Core A        Core B
(A1) x = 1    (B1) y = 1
(A2) ta = y   (B2) tb = x

• Assume no optimization

• What outcomes are possible?

• ta == 1 && tb == 1
• ta == 0 && tb == 1
• ta == 1 && tb == 0
• ta == 0 && tb == 0?

## That weird result

• Assume x and y are on different cache lines, and each core has both lines in cache
• (A1) x = 1: Core A writes x ← 1, but this assignment hangs out in a store buffer
• Sequence of outstanding writes that haven’t made it out to the cache yet
• Allows write coalescing
• (B1) y = 1: Core B writes y ← 1, but this assignment also hangs out in a store buffer
• (A2) ta = y, (B2) tb = x: The assignments use the old, unmodified cache lines
• TSO: Total Store Order
• The order generally implemented by x86 chips; x86-TSO formalizes these semantics
• Other, weaker memory orders exist, especially Arm
• See memory ordering for more
• Thus, atomics and related calls: the compiler convinces the architecture to force the appropriate memory ordering

## Synchronization goals

• Throughput
• Number of successful lock acquisitions per second
• Latency
• Delay imposed by lock acquisition
• Fairness
• Lack of bias in lock acquisition
• 2 threads in a while (true) { l.lock(); l.unlock(); } loop for the same lock should acquire the lock about the same number of times
• Bytes per lock
• Ease of use
• Likelihood that simple code using locks is correct
• These goals can be in conflict!

## Parameter: Contention

• Contention measures the number of different threads that simultaneously (or nearly-simultaneously) need exclusive access to state
• Low contention: Few threads need exclusive access
• Easy case!
• Throughput doesn’t matter
• Fairness doesn’t matter much (why not?)
• Latency matters
• High contention: Many threads need exclusive access
• Inevitably low performance
• Throughput: Avoid contention collapse (starvation)
• Fairness matters

## Parameter: Granularity

• Granularity measures the number of locks in the system and the amount of state protected by each lock
• Coarse granularity: Each lock protects lots of state; there are few locks
• Often has higher contention
• Often easier to program
• Can afford greater space overhead
• Fine granularity: Each lock protects relatively little state; there are many locks
• Often has lower contention
• Often harder to use
• Space overhead per lock becomes important

## Parameter: Write balance (write weight)

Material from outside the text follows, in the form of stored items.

/-- The word of an encoded row, from the encoding tables (R264, R272 Tables 10-19); none for an event. -/
def encode : Instr → Option Slot32
  | .registerFileWrite d t => some (encodeSlot t 0 d.unit d.index)
  | .operandPortWrite u p t => some (encodeSlot t 0 u.id p.val)
  | .seqJmp t => some (encodeSlot t 0 0x4 0x4)
  | .seqJmpr t => some (encodeSlot t 0 0x4 0x5)
  | .seqCall t => some (encodeSlot t 0 0x4 0x6)
  | .seqCallr t => some (encodeSlot t 0 0x4 0x7)
  | .seqRet t => some (encodeSlot t 0 0x4 0x8)
  | .seqLoop t => some (encodeSlot t 0 0x4 0x9)
  | .seqLoopx t => some (encodeSlot t 0 0x4 0xa)
  | .seqRep t => some (encodeSlot t 0 0x4 0xb)
  | .seqMcall t => some (encodeSlot t 0 0x4 0xc)
  | .seqMret t => some (encodeSlot t 0 0x4 0xd)
  | .seqSusp t => some (encodeSlot t 0 0x4 0xe)
  | .seqRdv t => some (encodeSlot t 0 0x4 0xf)
  | .seqBrk t => some (encodeSlot t 0 0x4 0x10)
  | .seqWaitg t => some (encodeSlot t 0 0x4 0x11)
  | .seqWaitng t => some (encodeSlot t 0 0x4 0x12)
  | .aluAdd u t => some (encodeSlot t 0 u.id 0x4)
  | .aluSub u t => some (encodeSlot t 0 u.id 0x5)
  | .aluMul u t => some (encodeSlot t 0 u.id 0x6)
  | .aluMulh u t => some (encodeSlot t 0 u.id 0x7)
  | .aluMulhu u t => some (encodeSlot t 0 u.id 0x8)
  | .aluAnd u t => some (encodeSlot t 0 u.id 0x9)
  | .aluOr u t => some (encodeSlot t 0 u.id 0xa)
  | .aluXor u t => some (encodeSlot t 0 u.id 0xb)
  | .aluAndn u t => some (encodeSlot t 0 u.id 0xc)
  | .aluShl u t => some (encodeSlot t 0 u.id 0xd)
  | .aluShr u t => some (encodeSlot t 0 u.id 0xe)
  | .aluSar u t => some (encodeSlot t 0 u.id 0xf)
  | .aluRol u t => some (encodeSlot t 0 u.id 0x10)
  | .aluMin u t => some (encodeSlot t 0 u.id 0x11)
  | .aluMax u t => some (encodeSlot t 0 u.id 0x12)
  | .aluMinu u t => some (encodeSlot t 0 u.id 0x13)
  | .aluMaxu u t => some (encodeSlot t 0 u.id 0x14)
  | .aluSel u t => some (encodeSlot t 0 u.id 0x15)
  | .aluBfx u t => some (encodeSlot t 0 u.id 0x16)
  | .aluBfxs u t => some (encodeSlot t 0 u.id 0x17)
  | .aluBfi u t => some (encodeSlot t 0 u.id 0x18)
  | .aluClz u t => some (encodeSlot t 0 u.id 0x19)
  | .aluCtz u t => some (encodeSlot t 0 u.id 0x1a)
  | .aluPopc u t => some (encodeSlot t 0 u.id 0x1b)
  | .aluLimm u t => some (encodeSlot t 0 u.id 0x1c)
  | .aluAddsat u t => some (encodeSlot t 0 u.id 0x1d)
  | .aluSubsat u t => some (encodeSlot t 0 u.id 0x1e)
  | .aluCeq u t => some (encodeSlot t 0 u.id 0x20)
  | .aluCne u t => some (encodeSlot t 0 u.id 0x21)
  | .aluClt u t => some (encodeSlot t 0 u.id 0x22)
  | .aluCle u t => some (encodeSlot t 0 u.id 0x23)
  | .aluCltu u t => some (encodeSlot t 0 u.id 0x24)
  | .aluCleu u t => some (encodeSlot t 0 u.id 0x25)
  | .aluCbit u t => some (encodeSlot t 0 u.id 0x26)
  | .aguSet t => some (encodeSlot t 0 0x7 0x4)
  | .aguLin t => some (encodeSlot t 0 0x7 0x5)
  | .aguTile t => some (encodeSlot t 0 0x7 0x6)
  | .aguArena t => some (encodeSlot t 0 0x7 0x7)
  | .aguChk t => some (encodeSlot t 0 0x7 0x8)
  | .aguStep t => some (encodeSlot t 0 0x7 0x9)
  | .lsuLdb bp t => some (encodeSlot t (if bp then 2 else 0) 0x8 0x4)
  | .lsuLdh bp t => some (encodeSlot t (if bp then 2 else 0) 0x8 0x5)
  | .lsuLdw bp t => some (encodeSlot t (if bp then 2 else 0) 0x8 0x6)
  | .lsuLdd bp t => some (encodeSlot t (if bp then 2 else 0) 0x8 0x7)
  | .lsuLdbs bp t => some (encodeSlot t (if bp then 2 else 0) 0x8 0x8)
  | .lsuLdhs bp t => some (encodeSlot t (if bp then 2 else 0) 0x8 0x9)
  | .lsuLdws bp t => some (encodeSlot t (if bp then 2 else 0) 0x8 0xa)
  | .lsuLdv bp t => some (encodeSlot t (if bp then 2 else 0) 0x8 0xb)
  | .lsuStb t => some (encodeSlot t 0 0x8 0xc)
  | .lsuSth t => some (encodeSlot t 0 0x8 0xd)
  | .lsuStw t => some (encodeSlot t 0 0x8 0xe)
  | .lsuStd t => some (encodeSlot t 0 0x8 0xf)
  | .lsuStv t => some (encodeSlot t 0 0x8 0x10)
  | .lsuStvn t => some (encodeSlot t 0 0x8 0x11)
  | .lsuGath bp t => some (encodeSlot t (if bp then 2 else 0) 0x8 0x12)
  | .lsuScat t => some (encodeSlot t 0 0x8 0x13)
  | .lsuPref t => some (encodeSlot t 0 0x8 0x14)
  | .lsuLdacq sc t => some (encodeSlot t 0 0x8 (0x18 + sc.code))
  | .lsuStrel sc t => some (encodeSlot t 0 0x8 (0x20 + sc.code))
  | .lsuDrain sc t => some (encodeSlot t 0 0x8 (0x28 + sc.code))
  | .vuAdd w t => some (encodeSlot t w.code 0x9 0x4)
  | .vuSub w t => some (encodeSlot t w.code 0x9 0x5)
  | .vuMul w t => some (encodeSlot t w.code 0x9 0x6)
  | .vuFma w t => some (encodeSlot t w.code 0x9 0x7)
  | .vuMin w t => some (encodeSlot t w.code 0x9 0x8)
  | .vuMax w t => some (encodeSlot t w.code 0x9 0x9)
  | .vuDiv w t => some (encodeSlot t w.code 0x9 0xa)
  | .vuSqrt w t => some (encodeSlot t w.code 0x9 0xb)
  | .vuAddb w t => some (encodeSlot t w.code 0x9 0xc)
  | .vuSubb w t => some (encodeSlot t w.code 0x9 0xd)
  | .vuMulb w t => some (encodeSlot t w.code 0x9 0xe)
  | .vuFmab w t => some (encodeSlot t w.code 0x9 0xf)
  | .vuMinb w t => some (encodeSlot t w.code 0x9 0x10)
  | .vuMaxb w t => some (encodeSlot t w.code 0x9 0x11)
  | .vuAddh w t => some (encodeSlot t w.code 0x9 0x12)
  | .vuSubh w t => some (encodeSlot t w.code 0x9 0x13)
  | .vuMulh w t => some (encodeSlot t w.code 0x9 0x14)
  | .vuFmah w t => some (encodeSlot t w.code 0x9 0x15)
  | .vuMinh w t => some (encodeSlot t w.code 0x9 0x16)
  | .vuMaxh w t => some (encodeSlot t w.code 0x9 0x17)
  | .vuExp2 w t => some (encodeSlot t w.code 0x9 0x18)
  | .vuLog2 w t => some (encodeSlot t w.code 0x9 0x19)
  | .vuRcp w t => some (encodeSlot t w.code 0x9 0x1a)
  | .vuRsqrt w t => some (encodeSlot t w.code 0x9 0x1b)
  | .vuTanh w t => some (encodeSlot t w.code 0x9 0x1c)
  | .vuErf w t => some (encodeSlot t w.code 0x9 0x1d)
  | .vuSigm w t => some (encodeSlot t w.code 0x9 0x1e)
  | .vuCvt w t => some (encodeSlot t w.code 0x9 0x20)
  | .vuBq t => some (encodeSlot t 0 0x9 0x21)
  | .vuIc8d w t => some (encodeSlot t w.code 0x9 0x22)
  | .vuBscl w t => some (encodeSlot t w.code 0x9 0x23)
  | .vuIadd w t => some (encodeSlot t w.code 0x9 0x28)
  | .vuIsub w t => some (encodeSlot t w.code 0x9 0x29)
  | .vuImul w t => some (encodeSlot t w.code 0x9 0x2a)
  | .vuIand w t => some (encodeSlot t w.code 0x9 0x2b)
  | .vuIor w t => some (encodeSlot t w.code 0x9 0x2c)
  | .vuIxor w t => some (encodeSlot t w.code 0x9 0x2d)
  | .vuIshl w t => some (encodeSlot t w.code 0x9 0x2e)
  | .vuIshr w t => some (encodeSlot t w.code 0x9 0x2f)
  | .vuIsar w t => some (encodeSlot t w.code 0x9 0x30)
  | .vuImin w t => some (encodeSlot t w.code 0x9 0x31)
  | .vuImax w t => some (encodeSlot t w.code 0x9 0x32)
  | .vuIaddsat w t => some (encodeSlot t w.code 0x9 0x33)
  | .vuFcmpeq w t => some (encodeSlot t w.code 0x9 0x38)
  | .vuFcmplt w t => some (encodeSlot t w.code 0x9 0x39)
  | .vuFcmple w t => some (encodeSlot t w.code 0x9 0x3a)
  | .vuFcmpun w t => some (encodeSlot t w.code 0x9 0x3b)
  | .vuIcmpeq w t => some (encodeSlot t w.code 0x9 0x3c)
  | .vuIcmplt w t => some (encodeSlot t w.code 0x9 0x3d)
  | .vuKand w t => some (encodeSlot t w.code 0x9 0x40)
  | .vuKor w t => some (encodeSlot t w.code 0x9 0x41)
  | .vuKxor w t => some (encodeSlot t w.code 0x9 0x42)
  | .vuKnot w t => some (encodeSlot t w.code 0x9 0x43)
  | .vuKpop w t => some (encodeSlot t w.code 0x9 0x44)
  | .vuKsel w t => some (encodeSlot t w.code 0x9 0x45)
  | .vuPerm w t => some (encodeSlot t w.code 0x9 0x48)
  | .vuBcast w t => some (encodeSlot t w.code 0x9 0x49)
  | .vuShuf w t => some (encodeSlot t w.code 0x9 0x4a)
  | .vuLrot w t => some (encodeSlot t w.code 0x9 0x4b)
  | .vuRsum w t => some (encodeSlot t w.code 0x9 0x50)
  | .vuRmax w t => some (encodeSlot t w.code 0x9 0x51)
  | .vuRmin w t => some (encodeSlot t w.code 0x9 0x52)
  | .vuIrsum w t => some (encodeSlot t w.code 0x9 0x53)
  | .vuRnorm w t => some (encodeSlot t w.code 0x9 0x58)
  | .vuRunif w t => some (encodeSlot t w.code 0x9 0x59)
  | .muMode t => some (encodeSlot t 0 0xa 0x4)
  | .muLdp t => some (encodeSlot t 0 0xa 0x5)
  | .muStp t => some (encodeSlot t 0 0xa 0x6)
  | .muMadd t => some (encodeSlot t 0 0xa 0x7)
  | .muMsub t => some (encodeSlot t 0 0xa 0x8)
  | .muMmul t => some (encodeSlot t 0 0xa 0x9)
  | .muMscale t => some (encodeSlot t 0 0xa 0xa)
  | .muMexp t => some (encodeSlot t 0 0xa 0xb)
  | .muMrelu t => some (encodeSlot t 0 0xa 0xc)
  | .muMgelu t => some (encodeSlot t 0 0xa 0xd)
  | .muMmean t => some (encodeSlot t 0 0xa 0xe)
  | .muMsamp t => some (encodeSlot t 0 0xa 0xf)
  | .muMpack t => some (encodeSlot t 0 0xa 0x10)
  | .muMunpk t => some (encodeSlot t 0 0xa 0x11)
  | .mxMma t => some (encodeSlot t 0 0xb 0x4)
  | .mxMmag t => some (encodeSlot t 0 0xb 0x5)
  | .mxMmar t => some (encodeSlot t 0 0xb 0x6)
  | .mxMmaic t => some (encodeSlot t 0 0xb 0x7)
  | .mxMmam t => some (encodeSlot t 0 0xb 0x8)
  | .mxMmaft t => some (encodeSlot t 0 0xb 0x9)
  | .mxTrans t => some (encodeSlot t 0 0xb 0xa)
  | .mxPerm t => some (encodeSlot t 0 0xb 0xb)
  | .mxRowsum t => some (encodeSlot t 0 0xb 0xc)
  | .mxZero t => some (encodeSlot t 0 0xb 0xd)
  | .mxAm2v t => some (encodeSlot t 0 0xb 0xe)
  | .mxV2am t => some (encodeSlot t 0 0xb 0xf)
  | .mxEadd t => some (encodeSlot t 0 0xb 0x10)
  | .mxMskld t => some (encodeSlot t 0 0xb 0x11)
  | .mxDesc t => some (encodeSlot t 0 0xb 0x12)
  | .mxJoin t => some (encodeSlot t 0 0xb 0x13)
  | .mxResume t => some (encodeSlot t 0 0xb 0x14)
  | .mxScl t => some (encodeSlot t 0 0xb 0x15)
  | .mxGidx t => some (encodeSlot t 0 0xb 0x16)
  | .attQmc t => some (encodeSlot t 0 0xc 0x4)
  | .attPart t => some (encodeSlot t 0 0xc 0x5)
  | .attMerge t => some (encodeSlot t 0 0xc 0x6)
  | .attFinal t => some (encodeSlot t 0 0xc 0x7)
  | .attApp t => some (encodeSlot t 0 0xc 0x8)
  | .attPmtrd t => some (encodeSlot t 0 0xc 0x9)
  | .attPmtset t => some (encodeSlot t 0 0xc 0xa)
  | .attRing t => some (encodeSlot t 0 0xc 0xb)
  | .attStat t => some (encodeSlot t 0 0xc 0xc)
  | .ceCpy t => some (encodeSlot t 0 0xd 0x4)
  | .ceCpyw t => some (encodeSlot t 0 0xd 0x5)
  | .ceBind t => some (encodeSlot t 0 0xd 0x6)
  | .ceQfence t => some (encodeSlot t 0 0xd 0x7)
  | .ceCkst t => some (encodeSlot t 0 0xd 0x8)
  | .ceCkwait t => some (encodeSlot t 0 0xd 0x9)
  | .ceCkrst t => some (encodeSlot t 0 0xd 0xa)
  | .ceCpy2d t => some (encodeSlot t 0 0xd 0xb)
  | .cbWaitf t => some (encodeSlot t 0 0xe 0x4)
  | .cbWaite t => some (encodeSlot t 0 0xe 0x5)
  | .cbPadv t => some (encodeSlot t 0 0xe 0x6)
  | .cbCadv t => some (encodeSlot t 0 0xe 0x7)
  | .cbCstat t => some (encodeSlot t 0 0xe 0x8)
  | .quPush t => some (encodeSlot t 0 0xf 0x4)
  | .quPop t => some (encodeSlot t 0 0xf 0x5)
  | .quQwait t => some (encodeSlot t 0 0xf 0x6)
  | .quAmo t => some (encodeSlot t 0 0xf 0x7)
  | .quRed t => some (encodeSlot t 0 0xf 0x8)
  | .quAmoacq t => some (encodeSlot t 0 0xf 0x9)
  | .quAmorel t => some (encodeSlot t 0 0xf 0xa)
  | .quTalloc t => some (encodeSlot t 0 0xf 0xb)
  | .quTdec t => some (encodeSlot t 0 0xf 0xc)
  | .quPuth t => some (encodeSlot t 0 0xf 0xd)
  | .quMwait t => some (encodeSlot t 0 0xf 0xe)
  | .quBara t => some (encodeSlot t 0 0xf 0xf)
  | .quBarw t => some (encodeSlot t 0 0xf 0x10)
  | .quBarx t => some (encodeSlot t 0 0xf 0x11)
  | .quBari t => some (encodeSlot t 0 0xf 0x12)
  | .sysCsrr t => some (encodeSlot t 0 0x10 0x4)
  | .sysCsrw t => some (encodeSlot t 0 0x10 0x5)
  | .sysCsrs t => some (encodeSlot t 0 0x10 0x6)
  | .sysCsrc t => some (encodeSlot t 0 0x10 0x7)
  | .sysTrap t => some (encodeSlot t 0 0x10 0x8)
  | .sysTret t => some (encodeSlot t 0 0x10 0x9)
  | .sysHret t => some (encodeSlot t 0 0x10 0xa)
  | .sysLaunch t => some (encodeSlot t 0 0x10 0xb)
  | .sysLaunchi t => some (encodeSlot t 0 0x10 0xc)
  | .sysRetire t => some (encodeSlot t 0 0x10 0xd)
  | .sysFrd t => some (encodeSlot t 0 0x10 0xe)
  | .sysHinst t => some (encodeSlot t 0 0x10 0xf)
  | .sysTlbi t => some (encodeSlot t 0 0x10 0x10)
  | .sysTlbun t => some (encodeSlot t 0 0x10 0x11)
  | .sysCinv t => some (encodeSlot t 0 0x10 0x12)
  | .sysCwb t => some (encodeSlot t 0 0x10 0x13)
  | .sysSlotld t => some (encodeSlot t 0 0x10 0x14)
  | .sysCsw t => some (encodeSlot t 0 0x10 0x15)
  | .sysIrq t => some (encodeSlot t 0 0x10 0x16)
  | .sysDbg t => some (encodeSlot t 0 0x10 0x17)
  | .lateResultArrival _ _ => none
  | .joinResultReady _ _ => none
  | .translationComplete _ _ => none
  | .mxEntryPerform _ => none
  | .copyEntryDone _ => none
  | .sysEntryComplete _ _ => none
  | .drainComplete _ _ => none
  | .holdingWaitTimeout _ _ => none
  | .rendezvousComplete _ => none
  | .watchdogExpire _ _ => none
  | .segmentBundleLimit _ => none
  | .pairSignatureMismatch _ => none
  | .softError _ => none
  | .suspendAtSuspensionPoint _ => none
  | .freezeSave _ => none
  | .frozenRestore _ => none
  | .puthArrive _ => none
  | .handlerActivationStart _ => none
  | .liveCoreSwap _ => none
  | .coreSwapAbandon _ => none
  | .frameTick => none
  | .launchRelease _ => none
  | .pointFire _ => none
  | .readyQueueDispatch _ => none
  | .readyQueueAging _ => none
  | .gangHoldExpire _ => none
  | .preemption _ => none
  | .suspendTimeout _ => none
  | .launchTakeBack _ => none
  | .launchRetire _ => none
  | .deadlineArrival _ => none
  | .frameCounterResume => none
  | .streamTableWrite _ _ _ => none
  | .streamTailWake _ _ => none
  | .streamMap _ _ => none
  | .streamQuantumUnmap _ _ => none
  | .loadArrive _ => none
  | .storeArrive _ => none
  | .atomicArrive _ _ => none
  | .pushArrive _ _ => none
  | .popArrive _ _ => none
  | .pairingWindowExpire _ => none
  | .respArrive _ _ => none
  | .responseTimeout _ => none
  | .slotctl _ => none
  | .slotBankSwap _ => none
  | .linkReplay _ => none
  | .liveLaneSwap _ => none
  | .portHalfRate _ => none
  | .fscDropsRead _ => none
  | .query _ => none
  | .append _ => none
  | .mirror _ => none
  | .pmtread _ => none
  | .pmtset _ => none
  | .pmtCommitNotice _ => none
  | .ringblk _ => none
  | .partialArrive _ => none
  | .partialToReply _ => none
  | .attentionQueryTimeout _ => none
  | .pageOwnerWrite _ _ => none
  | .checkpointEngineCopy _ => none
  | .boundCopyDone _ => none
  | .boundCopyFault _ => none
  | .mwaitWake _ _ => none
  | .mwaitTimeout _ _ => none
  | .mwaitPoll _ _ => none
  | .thermalThrottle _ => none
  | .thermalClockRaise _ => none
  | .thermalTrip => none
  | .railCurrentLimit _ => none
  | .railVoltageShutdown _ => none
  | .conventionalReset => none
  | .hotReset => none
  | .reducedServiceReached => none
  | .fullServiceReached => none
  | .functionLevelReset _ => none
  | .pfFlr => none
  | .flrDrainAbandon _ => none
  | .flrComplete _ => none
  | .quarantineEnd _ => none
  | .partitionEnable _ _ _ => none
  | .partitionDisable _ => none
  | .partitionDropCountRead _ _ => none
  | .devstateResume => none
  | .devstateGofull => none
  | .linklossClear => none
  | .linkLoss => none
  | .linkRetrain => none
  | .bar2Access _ => none
  | .smcReadSensors => none
  | .smcReadLogs => none
  | .smcDumpState _ => none
  | .smcPartitionReset _ => none
  | .smcPackageReset => none
  | .smcPowerCap _ => none
  | .smcSpareControl _ => none
  | .smcFirmwareUpdate _ _ => none
  | .smcDebugResume _ _ _ => none
  | .registerWrite _ _ => none
  | .emptyBundle => none
  | .shevisLinkLoss _ => none
  | .randomVectorAvailable _ _ => none
  | .attentionEntryComplete _ => none
  | .configurationRequest _ => none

• Write balance measures the fraction of operations that modify the protected state
• Often supports non-exclusive locking: two threads that merely observe shared state can run in parallel
• Allowed by Fundamental Law of Synchronization
• Write-heavy workload: Most operations modify the protected state
• Requires exclusive locking in many workloads

## Write balance examples

• Counters (“number of system calls executed since boot”)
• Pipes (read and write)
• struct proc components
• Configuration data

• Number of threads = number of cores
• Often best raw performance
• Usually situation in kernel (kernel explicitly schedules threads among cores)
• Number of threads > number of cores
• Programming convenience
• Can complicate some locking designs

## Architecture

• Context: Modern multicore shared-memory machines
• Synchronization is founded on atomic instructions on shared memory
• Those instructions are based on a cache coherence protocol

## MESI

• Each cache line is in one of four states
• Modified
• Exclusive
• Shared
• Invalid
• (Also MOESI, MESIF, …; tons of innovation within this basic idea)
• Caches send messages to load lines, keep in sync

## MESI

• Modified
• The cache’s data is newer than primary memory
• The cache line must be written back to primary memory before another cache can load it
• Exclusive
• The cache’s data is the same as primary memory
• The cache line is stored exactly one cache
• Shared
• The cache’s data is the same as primary memory
• The cache line is stored in one or more caches
• Invalid
• The cache’s data may be older than primary memory
• The processor must load the line before using it

## MESI transition examples

• Core 1 I→S: Core 1 loads a line for physical address pa
• Core 1 S→M: Core 1 modifies that line
• Core 1 M→S: Core 2 loads the same line
• Cache at core 1 must write the line back
• Core 1 S→I: Core 2 loads the line in exclusive mode (because it will write it)
• Core 1 I→E: Core 1 loads a line for future write/atomic access

## MESI consequences

• On MESI-like machines, all synchronization is implemented using locks
• Cache lines are locked (M/E states)
• The locks cannot be held forever, and there is no deadlock, but performance properties resemble those of locks
• State is measured in cache line units

## Simple test and set lock

struct spinlock {
std::atomic_flag f_;

void lock() {
while (f_.test_and_set()) {
}
}
void unlock() {
f_.clear();
}
};


## pause

pause — spin loop hint

Opcode  Mnemonic    Description
F3 90   PAUSE       Gives hint to processor that improves
performance of spin-wait loops.

Description
Improves the performance of spin-wait loops. When
executing a "spin-wait loop," a Pentium 4 or Intel Xeon
processor suffers a severe performance penalty when
exiting the loop because it detects a possible memory
order violation. The PAUSE instruction provides a hint to
the processor that the code sequence is a spin-wait loop.
The processor uses this hint to avoid the memory order
violation in most situations, which greatly improves
processor performance. For this reason, it is recommended
that a PAUSE instruction be placed in all spin-wait loops.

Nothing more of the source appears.